# Linear Regression in Machine Learning: A Beginner's Guide

This is a simple way to teach a computer to predict numbers, like guessing someone's house price based on its size. We'll explain everything step-by-step, assuming you know nothing about machine learning. We'll use Python code with only three libraries: `os`, `numpy`, and `matplotlib`. Each code snippet includes comments explaining what these libraries do.

## 1. What is Linear Regression?

Imagine you notice that bigger houses tend to cost more. Linear Regression is like drawing a straight line through a graph of house sizes and prices to predict the price of any house based on its size. The "line" is the key: it assumes the relationship between size (input) and price (output) is straight, not curvy or random.

### 1.1 The Equation
The line is described by this equation:

$$ y = w_0 + w_1 \cdot x $$ 

- **$y$**: The number we want to predict (e.g., house price).
- **$x$**: The input we know (e.g., house size).
- **$w_0$**: The "starting point" of the line on the graph (where it crosses the y-axis when $x = 0$).
- **$w_1$**: The "slope" of the line, showing how much $y$ changes when $x$ increases by 1.
- **Example**: If $w_0 = 50,000$ and $w_1 = 100$, then for a house of size $x = 1000$ square feet, the predicted price is $y = 50,000 + 100 \cdot 1000 = 150,000$.

### 1.2 Why a Line?
A straight line is the simplest way to connect inputs to outputs. It’s easy to understand and works well for patterns that are roughly linear (like house size vs. price). However, real data has noise (random variations), so our line won’t be perfect—it’s a "best guess."

### 1.3 Goal
We need to find the best $ w_0 $ and $ w_1 $ so our line fits the data as closely as possible. "Fitting" means the predicted $ y $ values are close to the actual prices.

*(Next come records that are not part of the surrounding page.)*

theorem enterRole_shows {s : State} (h : s.grp.role = 0) :
    (cfgField s 1 0 = 2 → regF (enterRole s) 0x600000 0 2 0 = 4 ∧ (enterRole s).recorder = s.recorder) ∧
      (cfgField s 1 0 ≠ 2 → regF (enterRole s) 0x600000 0 2 0 = 5 ∧ regQ (enterRole s) 0x600008 0 = nowNs (enterRole s)) := by
  obtain ⟨hparts, -⟩ := enterRole_alone h
  refine ⟨fun h2 => ?_, fun h2 => ?_⟩
  · obtain ⟨hgrp, -⟩ := changeRole_alone 2 h
    rw [enterRole_worker h2]
    refine ⟨by rw [setStage, regF_setRegF_same _ (by decide)]; rfl, ?_⟩
    rw [setStage, setRegF_recorder, hgrp]
  · have hgt : (enterRole s).gt = (changeRole (cfgField s 1 0) s).gt := by
      obtain ⟨hgrp, -⟩ := changeRole_alone (cfgField s 1 0) h
      rw [hparts, hgrp]
    have hns : nowNs (enterRole s) = nowNs (changeRole (cfgField s 1 0) s) := by rw [nowNs, now, hgt]; rfl
    rw [hns, enterRole_serving h2]
    exact beginServing_shows _

/-! ### A source that does not lock, and the watchdog (R32, R428, R437) -/

/-- A source that has not locked 30 s after stage 6. -/
def lockLate (s : State) (c : Nat) : Prop :=
  2 ≤ s.time.source ∧ s.boot.timeDone = false ∧ s.time.locked = false ∧ c + nsT 30000000000 ≤ now s

theorem exec_timeLockTimeout {s : State} {c : Nat} (hc : s.boot.configAt = some c) :
    (¬ lockLate s c → exec .timeLockTimeout s = .next s) ∧
      (lockLate s c → exec .timeLockTimeout s = .next (if s.time.holdover then modBoot (fun b => { b with timeDone := true }) s
        else enterHoldover (modBoot (fun b => { b with timeDone := true }) s))) := by
  have hg : (!sourceAwaited s || s.time.locked || decide (now s < c + nsT 30000000000)) = true ↔ ¬ lockLate s c := by
    simp only [Bool.or_eq_true, Bool.not_eq_true', decide_eq_true_eq, lockLate, ← Bool.not_eq_true, sourceAwaited_iff]
    cases s.boot.timeDone <;> cases s.time.locked <;> simp [imp_iff_not_or]
  have he : exec .timeLockTimeout s = if !sourceAwaited s || s.time.locked || decide (now s < c + nsT 30000000000) then .next s
      else .next (if s.time.holdover then modBoot (fun b => { b with timeDone := true }) s
        else enterHoldover (modBoot (fun b => { b with timeDone := true }) s)) := by
    show execTimeLockTimeout s = _
    rw [execTimeLockTimeout, hc]
    rfl
  rw [he]
  exact ⟨fun h => if_pos (hg.2 h), fun h => if_neg (fun g => hg.1 g h)⟩

theorem enterHoldover_shows (s : State) :
    (enterHoldover s).time = { s.time with holdover := true, locked := false, aligned := false, within := 0, beyond := 0 } ∧
      (enterHoldover s).boot = s.boot ∧ bit (regW (enterHoldover s) 0x100004 0) 3 = true ∧ regsKeep [regKey 0x100004 0] s (enterHoldover s) := by
  unfold enterHoldover
  refine ⟨?_, event_boot _ _ _ _ _ _ _, ?_, ?_⟩
  · rw [devEvent, time_of_proj (event_frame (m0 := 536872960) (by decide) _ _ _ _ _ _ _)]
    rfl
  · rw [regW_devEvent, bit_setSticky _ _ _ _ _ (by decide)]
    simp
  · exact regsKeep_of_regs (regsKeep_setRegW _ _ _ _) (event_regs _ _ _ _ _ _ _)

/-- The ROM reloads the running copy, and takes it where it verifies. -/
def reloaded (s : State) : State :=
  if fwVerifies s.boot.fuses (fwCopy s (runningB s)) then modBoot (fun b => { b with running := fwCopy s (runningB s) }) s else s

theorem exec_watchdogExpire {s : State} (h : s.boot.fwUp = true) : exec .watchdogExpire s = .next
    (devEvent 0x1006 ucPackage (fwSvn (reloaded s).boot.running) (incCnt (cntSec 7) (setBootBit 6 true (reloaded s)))) := by
  show execWatchdogExpire s = _
  rw [execWatchdogExpire, h]
  rfl

theorem reloaded_counters (s : State) : (reloaded s).counters = s.counters := by
  unfold reloaded
  split <;> rfl

theorem watchdog_shows (v : Int) (s : State) :
    let t := devEvent 0x1006 ucPackage v (incCnt (cntSec 7) (setBootBit 6 true s))
    counted (cntSec 7) 1 s t ∧ bit (regW t 0x600000 0) 6 = true ∧ t.boot = s.boot := by
  refine ⟨?_, ?_, ?_⟩
  · rw [counted, devEvent, cntGet_event _ _ _ _ _ _ _ (by decide) (by decide), incCnt, cntGet_addCnt _ _ _ (by decide)]
    rfl
  · rw [regW_devEvent, show regW (incCnt (cntSec 7) (setBootBit 6 true s)) 0x600000 0 = regW (setBootBit 6 true s) 0x600000 0 from rfl]
    exact bit_setRegF_flag true _ (by decide)
  · rw [devEvent, event_boot, incCnt_boot, setBootBit_boot]

/-! ### A link that comes up (R417) -/

theorem exec_hostLinkUp {p : HPort} {s : State} (hu : unitActive s (ucNet (portDie p)) = true) (ht : s.boot.straps.getLsbD 3 = false) :
    exec (.hostLinkUp p) s = .next (setDom (domHost p) 4 (modPort p (fun x => { x with linkUp := true }) s)) := by
  show execHostLinkUp p s = _
  rw [execHostLinkUp, hu, ht]
  rfl

theorem exec_hostLinkUp_down {p : HPort} {s : State} (h : unitActive s (ucNet (portDie p)) = false ∨ s.boot.straps.getLsbD 3 = true) :
    exec (.hostLinkUp p) s = .next s := by
  show execHostLinkUp p s = _
  rcases h with h | h <;> simp [execHostLinkUp, h]

theorem getDom_setDom (n st : Nat) (s : State) :
    (getDom (setDom n st s) n).st = st ∧ ∀ k, k ≠ n → getDom (setDom n st s) k = getDom s k := by
  have hd (k : Nat) : getDom (setDom n st s) k = getDom (putDom n { getDom s n with st := st, gtNs := nowNs s, since := now s } s) k := by
    rw [getDom, setDom_pwr]
    rfl
  exact ⟨by rw [hd, getDom_putDom], fun k hk => by rw [hd, getDom_putDom_ne _ _ _ hk]⟩

/-! ### The statement, command by command -/

theorem boot_release (straps : BitVec 4) {s : State} (h : s.boot.held = true) :
    ∃ t, exec (.porstRelease straps) s = .next t ∧ t = { s with
          gt := t.gt, recorder := t.recorder, pwr := t.pwr
          boot := { t.boot with fuses := s.boot.fuses, fuseJob := s.boot.fuseJob }, regs := t.regs } ∧ t.gt = 0 ∧
        t.boot = { s.boot with held := false, straps := straps, i3cAddr := 0x50 + straps.toNat / 2 % 4 } ∧ t.pwr.qclk = true ∧
        t.recorder.opened = [] ∧ t.recorder.hold = none ∧ t.recorder.boot = (s.recorder.boot + 1) % 2 ^ 32 ∧
        (∀ k r, mapGet k s.recorder.mram = some r → mapGet k t.recorder.mram = some { r with open_ := false, cut := r.open_ || r.cut }) ∧
        ((∃ p ∈ s.recorder.mram, p.2.open_ = true) → bit (regW t 0x500004 0) 2 = true) ∧ regsKeep [regKey 0x500004 0] s t := by
  have hr := cutRecords_regs (stage1 straps s)
  refine ⟨_, exec_porstRelease straps h, ?_, ?_, ?_, ?_, ?_, ?_, ?_, fun k r hk => ?_, bit_cutRecords (stage1 straps s),
    regsKeep_cutRecords (stage1 straps s)⟩
  · rw [hr]; rfl
  · rw [hr]; rfl
  · rw [hr]; rfl
  · rw [hr]; rfl
  · rw [hr]; rfl
  · rw [hr]; rfl
  · rw [hr]; rfl
  · rw [hr]; exact mapGet_restarted hk

/-- The device is in HOLD (R433). -/
def firmwareHeld (pref : Bool) (s t : State) : Prop :=
  t = { s with
    pwr := t.pwr, boot := { t.boot with fuses := s.boot.fuses, fuseJob := s.boot.fuseJob }, regs := t.regs, fresh := t.fresh } ∧
  t.boot = { s.boot with prefB := pref } ∧ regF t 0x600000 0 2 0 = 1

/-- Firmware runs from the copy tried first or from the second one (R432, R433). -/
def firmwareRuns (pref second : Bool) (s t : State) : Prop :=
  t = { s with
    pwr := t.pwr, boot := { t.boot with fuses := s.boot.fuses, fuseJob := s.boot.fuseJob }, regs := t.regs, fresh := t.fresh } ∧
  t.boot = { s.boot with prefB := pref, fwUp := true, certs := s.boot.flash.certs, running := fwCopy s (pref ^^ second) } ∧
  regF t 0x600000 0 2 0 = 2 ∧ regW t 0x600010 0 = fwSvn (fwCopy s (pref ^^ second)) % 2 ^ 32 ∧
  bit (regW t 0x600014 0) 0 = (pref ^^ second) ∧
  bit (regW t 0x600014 0) 1 = fwVerifies s.boot.fuses (fwCopy s (pref ^^ !second)) ∧
  bit (regW t 0x600000 0) 3 = (second || bit (regW s 0x600000 0) 3) ∧ ∀ n < 292, (getDom t n).st = 4

theorem boot_verify {s : State} {d : DirCopy} (hdir : goodDir s = some d) (hheld : s.boot.held = false)
    (htest : s.boot.straps.getLsbD 3 = false) (hstage : regF s 0x600000 0 2 0 = 0) :
    let ok (second : Bool) : Bool := fwVerifies s.boot.fuses (fwCopy s (d.preferB ^^ second))
    ∃ t, exec .firmwareVerify s = .next t ∧
      (s.boot.straps.getLsbD 0 = true ∨ (ok false = false ∧ ok true = false) → firmwareHeld d.preferB s t) ∧
      (s.boot.straps.getLsbD 0 = false → ok false = true → firmwareRuns d.preferB false s t) ∧
      (s.boot.straps.getLsbD 0 = false → ok false = false → ok true = true → firmwareRuns d.preferB true s t) := by
  intro ok
  have hfirst : fwVerifies s.boot.fuses (fwCopy s d.preferB) = ok false := by simp [ok]
  have hsecond : fwVerifies s.boot.fuses (fwCopy s (!d.preferB)) = ok true := by simp [ok]
  have he := exec_firmwareVerify hdir hheld htest hstage
  simp only [hfirst, hsecond] at he
  obtain ⟨t, ht⟩ : ∃ t, t = (if s.boot.straps.getLsbD 0 then setStage 1 (romRead d.preferB s)
       else if ok false then startCopy d.preferB (romRead d.preferB s)
       else if ok true then setBootBit 3 true (startCopy (!d.preferB) (romRead d.preferB s))
       else setStage 1 (romRead d.preferB s)) := ⟨_, rfl⟩
  rw [← ht] at he
  have hparts := eq_withParts (execFirmwareVerify_frame (m0 := 2617245696) (by decide) s t he)
  refine ⟨t, he, fun h => ⟨hparts, ?_⟩, fun h0 h1 => ⟨hparts, ?_⟩, fun h0 h1 h2 => ⟨hparts, ?_⟩⟩
  · have hold : t = setStage 1 (romRead d.preferB s) := by
      rcases h with h | ⟨h1, h2⟩
      · rw [ht, if_pos h]
      · simp [ht, h1, h2]
    rw [hold]
    exact held_of d.preferB s
  · exact firmwareRuns_of (second := false) (by simp only [ht, h0, h1, if_true, Bool.false_eq_true, if_false])
  · exact firmwareRuns_of (second := true) (by simp only [ht, h0, h1, h2, if_true, Bool.false_eq_true, if_false])

theorem boot_fill {s : State} (hup : s.boot.fwUp = true) (hfill : s.boot.filled = false) : ∃ t, exec .stackFillEnd s = .next t ∧
    t = { s with
      dsm := { s.dsm with cells := [], reloc := [], poison := [] }, pwr := t.pwr, boot := { s.boot with filled := true } } ∧
    ∀ k, rawLine t k = zeroLine :=
  ⟨_, exec_stackFillEnd hup hfill, rfl, fun k => readCells_nil 64 (64 * k)⟩

/-- SERVING_ENTER in stage 8, with and without a step of GT, and stage 9 of a device that stands alone. -/
theorem boot_serving (src : W64) (s : State) :
    let waits : Bool := decide (2 ≤ s.time.source) && !s.boot.timeDone
    let steps : Prop := waits = true ∧ now s < nsT src.toNat ∧ holdsLaunch s = false ∧ s.grp.role ≠ 1 ∧ s.grp.role ≠ 2
    let role := cfgField s 1 0
    let ready : Prop := regF s 0x600000 0 2 0 = 3 ∧ (waits = true → s.time.locked = true)
    (¬ ready → exec (.servingEnter src) s = .next s) ∧
    (ready → steps → exec (.servingEnter src) s = .next { s with
      boot := { s.boot with timeDone := true }, time := { s.time with stepTo := some src, stepJoin := false } }) ∧
    (ready → ¬ steps → s.time.stepTo ≠ none →
      exec (.servingEnter src) s = .next { s with boot := { s.boot with timeDone := s.boot.timeDone || waits } }) ∧
    (ready → ¬ steps → s.time.stepTo = none → s.grp.role = 0 →
      ∃ t, exec (.servingEnter src) s = .next t ∧
        t = { s with
          boot := { s.boot with timeDone := s.boot.timeDone || waits }, grp := t.grp, regs := t.regs, recorder := t.recorder,
          counters := t.counters } ∧
        (role = 0 → t.grp = s.grp) ∧ (role = 1 → t.grp.role = 1 ∧ t.grp.id = 0 ∧ 2047 ≤ t.grp.epoch.toNat) ∧
        (role = 2 → t.grp.role = 3 ∧ regF t 0x600000 0 2 0 = 4 ∧ t.recorder = s.recorder) ∧
        (role ≠ 2 → regF t 0x600000 0 2 0 = 5 ∧ regQ t 0x600008 0 = nowNs t)) := by
  intro waits steps role ready
  have hsteps : steps ↔ sourceAwaited s = true ∧ stepAllowed s src.toNat false = true := and_congr_right fun _ => (stepAllowed_iff _ _).symm
  have hstay (hs : ¬ steps) := lockStep_of_no_step (fun h => hs (hsteps.2 h))
  refine ⟨exec_servingEnter_early src, fun hr hs => ?_, fun hr hs hto => ?_, fun hr hs hto h0 => ?_⟩
  · obtain ⟨hw, ha⟩ := hsteps.1 hs
    rw [exec_servingEnter src hr.1 hr.2, lockStep_of_step hw ha]
    rfl
  · rw [exec_servingEnter src hr.1 hr.2, hstay hs, if_pos (Option.isSome_iff_ne_none.2 hto)]
    rfl
  · have hno : ¬ (lockStep src s).time.stepTo.isSome = true := by rw [hstay hs]; simpa using hto
    have halone : (lockStep src s).grp.role = 0 := by rw [hstay hs]; exact h0
    have hrole : cfgField (lockStep src s) 1 0 = role := by rw [hstay hs]; rfl
    obtain ⟨hparts, hgrp⟩ := enterRole_alone halone
    obtain ⟨-, hkeep, hmanager, hworker⟩ := changeRole_alone role halone
    obtain ⟨hjoins, hserves⟩ := enterRole_shows halone
    rw [hrole] at hgrp hjoins hserves
    have he : exec (.servingEnter src) s = .next (enterRole (lockStep src s)) := by rw [exec_servingEnter src hr.1 hr.2, if_neg hno]
    generalize enterRole (lockStep src s) = t at *
    refine ⟨t, he, ?_, fun hz => ?_, fun h1 => ?_, fun h2 => ?_, fun h2 => hserves h2⟩
    · rw [hstay hs] at hparts
      exact hparts
    · rw [hgrp, hkeep (by omega) (by omega), hstay hs]
    · rw [hgrp]; exact hmanager h1
    · obtain ⟨hstage, hrec⟩ := hjoins h2
      refine ⟨by rw [hgrp]; exact hworker h2, hstage, ?_⟩
      rw [hrec, hstay hs]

## 2. Building the Model (Theory)

To find the best line, we measure how "wrong" our predictions are using a **loss function** called **Mean Squared Error (MSE)**:

$$ \text{MSE} = \frac{1}{n} \sum_{i=1}^n (y_i - \hat{y}_i)^2 $$

- **$ n $**: Number of data points (e.g., number of houses).
- **$ y_i $**: Actual value (e.g., real house price for the $ i $-th house).
- **$ \hat{y}_i $**: Predicted value (e.g., price from our line: $ \hat{y}_i = w_0 + w_1 \cdot x_i $).
- **$ (y_i - \hat{y}_i)^2 $**: Squared difference between actual and predicted values, making errors positive and emphasizing big mistakes.
- **$ \frac{1}{n} \sum $**: Averages the squared errors over all data points.

### Why MSE?
- **Squares Errors**: Ensures all errors are positive and big errors (e.g., predicting $100,000 when the price is $200,000) are penalized more.
- **Average**: Gives a single number to measure overall error, so we can compare different lines.

### Finding the Best Line
We use **Gradient Descent**, a method to tweak $ w_0 $ and $ w_1 $ to make MSE as small as possible. It’s like adjusting the line’s position and slope bit by bit until it fits the data well. The update rules are:

$w_1 \leftarrow w_1 - \alpha \cdot \frac{\partial \text{MSE}}{\partial w_1}$

$w_0 \leftarrow w_0 - \alpha \cdot \frac{\partial \text{MSE}}{\partial w_0}$

- **$ \alpha $**: Learning rate, a small number (e.g., 0.01) controlling how big each tweak is.
- **$ \frac{\partial \text{MSE}}{\partial w_1} $** and **$ \frac{\partial \text{MSE}}{\partial w_0} $**: Gradients, showing how much MSE changes if we adjust $ w_1 $ or $ w_0 $. They point to the direction that reduces error.

### Why Gradient Descent?
- **Efficient**: Works for large datasets by making small, iterative improvements.
- **Flexible**: Can be extended to add features like regularization (explained later).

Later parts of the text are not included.